Wins | Probability | Un 10.5 | Ov 8.5 | Net Units Won | EV |
---|---|---|---|---|---|
0 | 0.000000 | 1 | -1.7 | -0.7 | 0.000000 |
1 | 0.000000 | 1 | -1.7 | -0.7 | 0.000000 |
2 | 0.000000 | 1 | -1.7 | -0.7 | 0.000000 |
3 | 0.000000 | 1 | -1.7 | -0.7 | 0.000000 |
4 | 0.023438 | 1 | -1.7 | -0.7 | -0.016406 |
5 | 0.039063 | 1 | -1.7 | -0.7 | -0.027344 |
6 | 0.070313 | 1 | -1.7 | -0.7 | -0.049219 |
7 | 0.085938 | 1 | -1.7 | -0.7 | -0.060156 |
8 | 0.132813 | 1 | -1.7 | -0.7 | -0.092969 |
9 | 0.148438 | 1 | 1 | 2 | 0.296875 |
10 | 0.148438 | 1 | 1 | 2 | 0.296875 |
11 | 0.132813 | -2.35 | 1 | -1.35 | -0.179297 |
12 | 0.085938 | -2.35 | 1 | -1.35 | -0.116016 |
13 | 0.070313 | -2.35 | 1 | -1.35 | -0.094922 |
14 | 0.039063 | -2.35 | 1 | -1.35 | -0.052734 |
15 | 0.023438 | -2.35 | 1 | -1.35 | -0.031641 |
16 | 0.000000 | -2.35 | 1 | -1.35 | 0.000000 |
Total | 1.000000 | -0.126953 |
The -0.1270 is the expected units won, based on 4.05 units bet. So the expected value, based on the total amount bet is -0.127/4.05 = -3.13%.
Quote: WizardLet's assume the bets against 9.5 are fair, after squeezing out the juice. How shall we then analyze the value of buying or laying an extra win?
And if this assumption is wrong, then what?
I'm fairly confident there was an over 9 at -110 the same time as the u9.5 -130. Much of the summer there were even better numbers on alternate wins for Miami.
Quote: TomGAnd if this assumption is wrong, then what?

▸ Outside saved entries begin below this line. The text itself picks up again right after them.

/-- The module whose pages a rank of a layer's spread are, before any takeover. -/
def rankHome (r : LayerRec) (i : Nat) : Nat := 16 * groupOf r.owner + r.spread.getD i 0

/-- Whether a rank's module is missing, so that its shadow serves the rank's pages (R207, R293). -/
def State.rankLost (s : State) (r : LayerRec) (i : Nat) : Bool := s.fabric.missing.contains (rankHome r i) || s.take.farLost.contains (rankHome r i)

/-- The ranks of a layer's spread that this module holds. -/
def State.ranksHeld (s : State) (r : LayerRec) : List Nat :=
  (List.range r.k).filter fun i => decide ((s.spreadIds r).getD i 0xFFFF = s.machineId)

/-- The ranks whose pages this module serves as their home: those it holds, but not a lost rank, which its shadow serves (R207). -/
def State.ranksHere (s : State) (r : LayerRec) : List Nat := (s.ranksHeld r).filter fun i => !s.rankLost r i

/-- The modules of a motif's placement and spreads (R254). -/
def State.motifModules (s : State) (p : Pricking) : List Nat :=
  ((p.shards.map fun e => s.holder e.machineId) ++ p.layers.flatMap s.spreadIds).dedup

/-- Whether this module is the head, or the tail, of a pricking. -/
def State.headOf (s : State) (p : Pricking) : Bool := decide (s.holder p.head = s.machineId)
def State.tailOf (s : State) (p : Pricking) : Bool := decide (s.holder p.tail = s.machineId)

/-! ### Step records -/

/-- A datum of the step a record describes (R240). -/
def sameStep (t : StepTag) (r : StepRec) : Bool :=
  decide (r.motif = t.motif ∧ r.seq = t.seq ∧ r.step = t.step ∧ r.companion = t.companion)

/-- A record of the sequence a tag names. -/
def sameSeq (t : StepTag) (r : StepRec) : Bool := decide (r.motif = t.motif ∧ r.seq = t.seq ∧ r.companion = t.companion)

/-- Two data of one step. -/
def sameTag (t u : StepTag) : Bool :=
  decide (u.motif = t.motif ∧ u.seq = t.seq ∧ u.step = t.step ∧ u.companion = t.companion)

/-- The tag of a step's datum of a layer and lineage. -/
def StepRec.tag (r : StepRec) (layer : Nat) (lam : Lineage) : StepTag :=
  { step := r.step, seq := r.seq, motif := r.motif, gen := r.gen, layer := layer, lineage := lam, companion := r.companion }

/-- The record of a step. -/
def State.stepOf (s : State) (t : StepTag) : Option StepRec := s.steps.live.find? (sameStep t)

/-- Changes the record of a step. -/
def State.setStep (s : State) (t : StepTag) (f : StepRec → StepRec) : State :=
  { s with steps := { s.steps with live := mapFirst (sameStep t) f s.steps.live } }

/-- A step as a module first hears of it, with the settings then in force (R447); under takeover it shows slow_causes bit 0 (R293). -/
def State.freshStep (s : State) (t : StepTag) : StepRec :=
  { motif := t.motif, seq := t.seq, step := t.step, gen := t.gen, companion := t.companion, prefill := false, n := 0, width := 0,
    nodes := [], formats := [], floors := [], maxLineage := 0, inputs := [], outputs := [], checks := [], checkSent := [], checkTold := [],
    flagged := [], replay := none, noReplay := none,
    slow := if s.role = 1 ∧ s.take.spareServes.isSome then slowBit slowTakeover else 0, replays := 0, served := [], drawn := [], unitsDrawn := [], tau := s.cfg.cur.tau,
    auditLog2 := s.cfg.cur.auditLog2, ended := false, after := 0, avoid := [], damaged := [], uncommitted := false, sentTo := [] }

/-! ### Ended steps (R37, R239, R254, R290) -/

/-- Flagged staging words without those that data of a step lay in: that data is discarded, and a word is written before it is read again (R374). -/
def unflagged (t : StepTag) (l : List (Nat × Nat × Option StepTag)) : List (Nat × Nat × Option StepTag) :=
  l.filter fun x => match x.2.2 with
    | some u => !sameTag t u
    | none => true

/-- A step's derived data gone; array outputs stay until their report (R239, R254). -/
def State.purge (s : State) (t : StepTag) : State :=
  let off := fun (u : StepTag) => !sameTag t u
  { s with
    data := { s.data with
      rotated := s.data.rotated.filter fun x => off x.tag
      parts := s.data.parts.filter fun x => off x.key.tag
      tambour := s.data.tambour.filter fun x => off x.key.tag
      tambourWait := s.data.tambourWait.filter fun x => off x.key.tag
      wide := s.data.wide.filter fun x => off x.tag
      outs := s.data.outs.filter fun x => off x.tag }
    attn := { s.attn with
      rows := s.attn.rows.filter fun x => off x.1
      closed := s.attn.closed.filter off
      pipes := s.attn.pipes.filter fun x => off x.2.tag
      units := s.attn.units.filter fun x => off x.tag
      parts := s.attn.parts.filter fun x => off x.1
      merged := s.attn.merged.filter fun x => off x.1
      outs := s.attn.outs.filter fun x => off x.1
      written := s.attn.written.filter fun x => off x.1
      slotsWait := s.attn.slotsWait.filter fun x => off x.1
      sentRows := s.attn.sentRows.filter fun x => off x.1 }
    steps := { s.steps with actWait := s.steps.actWait.filter fun x => off x.1 }
    mem := { s.mem with flaggedStaging := unflagged t s.mem.flaggedStaging }
    arrays := { s.arrays with dutyWait := s.arrays.dutyWait.filter fun v => off v.2.tag } }

/-- The record of a step that has ended and left a token length: retained rows released, a replay abandoned (R239, R254, R370). -/
def StepRec.close (r : StepRec) (length : Nat) (uncommitted : Bool) : StepRec :=
  { r with ended := true, uncommitted := uncommitted, after := length, inputs := [], outputs := [], checks := [], replay := none, sentTo := [], nodes := [] }

/-- A step of an old generation that leaves the count of a switch in progress (R290). -/
def State.switchProgress (s : State) (motif gen : Nat) : State :=
  match s.motifs.switches.find? fun w => decide (w.motif = motif ∧ w.oldGen.toNat = gen) with
  | none => s
  | some w => s.update w.mailbox fun b => { b with progress := min w.target (b.progress + 1) }

/-- Marks a step ended, and takes it out of the count of a switch in progress (R290); of a sequence's ended steps the newest is kept, with its latches. -/
def State.endStep (s : State) (t : StepTag) (length : Nat) (uncommitted : Bool) : State :=
  let s0 := match s.stepOf t with
    | some r => if r.ended then s else s.switchProgress r.motif r.gen
    | none => s
  let s1 := (s0.setStep t fun r => r.close length uncommitted).purge t
  { s1 with
    steps := { s1.steps with live := s1.steps.live.filter fun r => !(sameSeq t r && r.ended && decide (r.step < t.step)) }
    attn := { s1.attn with latches := s1.attn.latches.filter fun l =>
      !(decide (l.tag.motif = t.motif ∧ l.tag.seq = t.seq ∧ l.tag.companion = t.companion ∧ l.tag.step < t.step)) } }

/-- Whether a record is of an earlier sequence of the same id: step 1 comes again after a later step has ended; whether it does after step 1 was the only one
is a free value. No message tells a module that is not the head of the close between (R30, R34; DESIGN CHOICE, log 70). -/
def State.bygone (s : State) (t : StepTag) (r : StepRec) : Bool :=
  sameSeq t r && r.ended && decide (t.step = 1) && !(s.seqs.open_.any fun q => decide (q.motif = t.motif ∧ q.id = t.seq ∧ q.companion = t.companion)) &&
  (decide (1 < r.step) || decide (r.step = 1 ∧ Config.remote t.motif t.seq 1 37 r.after % 2 = 1))

/-- An earlier sequence of a tag's id forgotten here: its step records, its latches and, since it is closed, the frames of its lists (R212, R217). -/
def State.dropBygone (s : State) (t : StepTag) : State :=
  if s.steps.live.any (s.bygone t) then
    { s with
      steps := { s.steps with live := s.steps.live.filter fun r => !s.bygone t r }
      attn := { s.attn with latches := s.attn.latches.filter fun l =>
        !(decide (l.tag.motif = t.motif ∧ l.tag.seq = t.seq ∧ l.tag.companion = t.companion)) }
      seqs := { s.seqs with frames := s.seqs.frames.filter fun f => !(decide (f.motif = t.motif ∧ f.seq = t.seq ∧ f.companion = t.companion)) } }
  else s

/-- The steps of a companion end here when a later one begins: companion steps run one after another (R37), and no COMMIT ends them (DESIGN CHOICE, log 73). -/
def State.endCompanions (s : State) (t : StepTag) : State :=
  if t.companion.isNone then s
  else (s.steps.live.filter fun r => sameSeq t r && !r.ended && decide (r.step < t.step)).foldl (fun u r => u.endStep (r.tag 0 0) r.n false) s

/-- The state with a record for the step of a datum. -/
def State.withStep (s : State) (t : StepTag) : State :=
  let s0 := s.dropBygone t
  if (s0.stepOf t).isSome then s0
  else
    let s1 := s0.endCompanions t
    { s1 with steps := { s1.steps with live := s1.steps.live ++ [s.freshStep t] } }

/-- Whether the step of a datum has ended here: it or a later step of its sequence (R47). -/
def State.stepOver (s : State) (t : StepTag) : Bool :=
  s.steps.live.any fun r => sameSeq t r && r.ended && decide (t.step ≤ r.step) && !s.bygone t r

/-- Steps in flight on this module. -/
def State.inFlight (s : State) : List StepRec := s.steps.live.filter fun r => !r.ended

/-- Steps of a sequence in flight. -/
def State.seqInFlight (s : State) (t : StepTag) : List StepRec := s.steps.live.filter fun r => sameSeq t r && !r.ended

/-- Notes a slow cause of a step on this module (R252). -/
def State.stepSlow (s : State) (t : StepTag) (cause : Nat) : State := s.setStep t fun r => { r with slow := r.slow ||| slowBit cause }

/-- Records that a module receives data of a step (R258 item 4). -/
def State.noteSent (s : State) (t : StepTag) (dest : Nat) (attn : Bool) : State :=
  s.setStep t fun r => { r with sentTo := { dest := dest, layer := t.layer, lineage := t.lineage, attn := attn } :: r.sentTo }

/-- Sends a datum of a step to a module and records it. -/
def State.sendData (s : State) (t : StepTag) (dest : Nat) (last attn : Bool) (body : MsgBody) : State :=
  (s.send { s.msg dest (some t) body with last := last }).noteSent t dest attn

/-- The steps in flight of the sequence that a PAGES_BIND names which have latched a descriptor of its layers (R214): on this module its latches tell; whether a
spread module elsewhere has latched one no message tells: a free value (log 51). -/
def State.latchedNow (s : State) (e : Bytes) : List Nat :=
  let mine := s.steps.live.filter fun r => decide (r.motif = entryMotif e ∧ r.seq = entrySeq e ∧ r.companion = none) && !r.ended
  (mine.filter fun r => (List.range (field e 0x12 2)).any fun i =>
    let l := field e 0x10 2 + i
    let elsewhere := match s.layerT (r.tag l 0) with
      | some x => (s.spreadIds x).any (· ≠ s.machineId)
      | none => false
    (s.attn.latches.any fun x => sameTag (r.tag l 0) x.tag && decide (x.tag.layer = l)) ||
      (elsewhere && decide (Config.remote r.motif r.seq r.step 39 l % 2 = 1))).map (·.step)

/-! ### Lineages (R241, R257, R262) -/

/-- The attempt of a lineage. -/
def attemptOf (l : Lineage) : Nat := l.toNat / 2 ^ 24

/-- The first layer a lineage recalls. -/
def recallLayer (l : Lineage) : Nat := 0xFFFF - l.toNat % 65536

/-- The lineage of an attempt from a layer on. -/
def lineageOf (attempt f : Nat) : Lineage := BitVec.ofNat 32 (attempt % 256 * 2 ^ 24 + (0xFFFF - f))

/-- The larger of two lineages. -/
def lineMax (a b : Lineage) : Lineage := if a.toNat < b.toNat then b else a

/-- The lineage of a new recall from layer `f` (R257); attempt 8 is kept, with the lower layer (R262). -/
def raiseLineage (seen : Lineage) (f : Nat) : Lineage :=
  if 8 ≤ attemptOf seen then lineageOf 8 (min f (recallLayer seen)) else lineageOf (attemptOf seen + 1) f

/-- The floor of a layer (R258): the largest lineage of the recalls that cover it. -/
def floorAt (r : StepRec) (layer : Nat) : Lineage :=
  r.floors.foldl (fun m e => if e.1 ≤ layer then lineMax m e.2 else m) 0

/-- Whether every tile of a layer of the step is served by the tambour (R262). -/
def allTambour (r : StepRec) (layer : Nat) : Bool := decide (8 ≤ attemptOf r.maxLineage ∧ recallLayer r.maxLineage ≤ layer)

I'm fairly confident there was an over 9 at -110 the same time as the u9.5 -130. Much of the summer there were even better n
I am not saying that the bet specifically on Miami is good or bad. I'm trying to address whether the idea of Polish or English middling the alternate lines is a good idea. I just picked Miami as an example. It was the first bet on the page to have an over/under line that didn't have a half. The math gets messier if we have to deal with pushes.
Quote: WizardI'm trying to address whether the idea of Polish or English middling the alternate lines is a good idea.
The answer is most undoubtedly yes. Maybe not with these numbers, but there were definitely numbers available this summer that were very good for both.
As a generality: I think most people are averse to going for those Polish middles (and not just because of the vaguely racist name). But if the numbers are good, then the bets are good, even if we can lose big.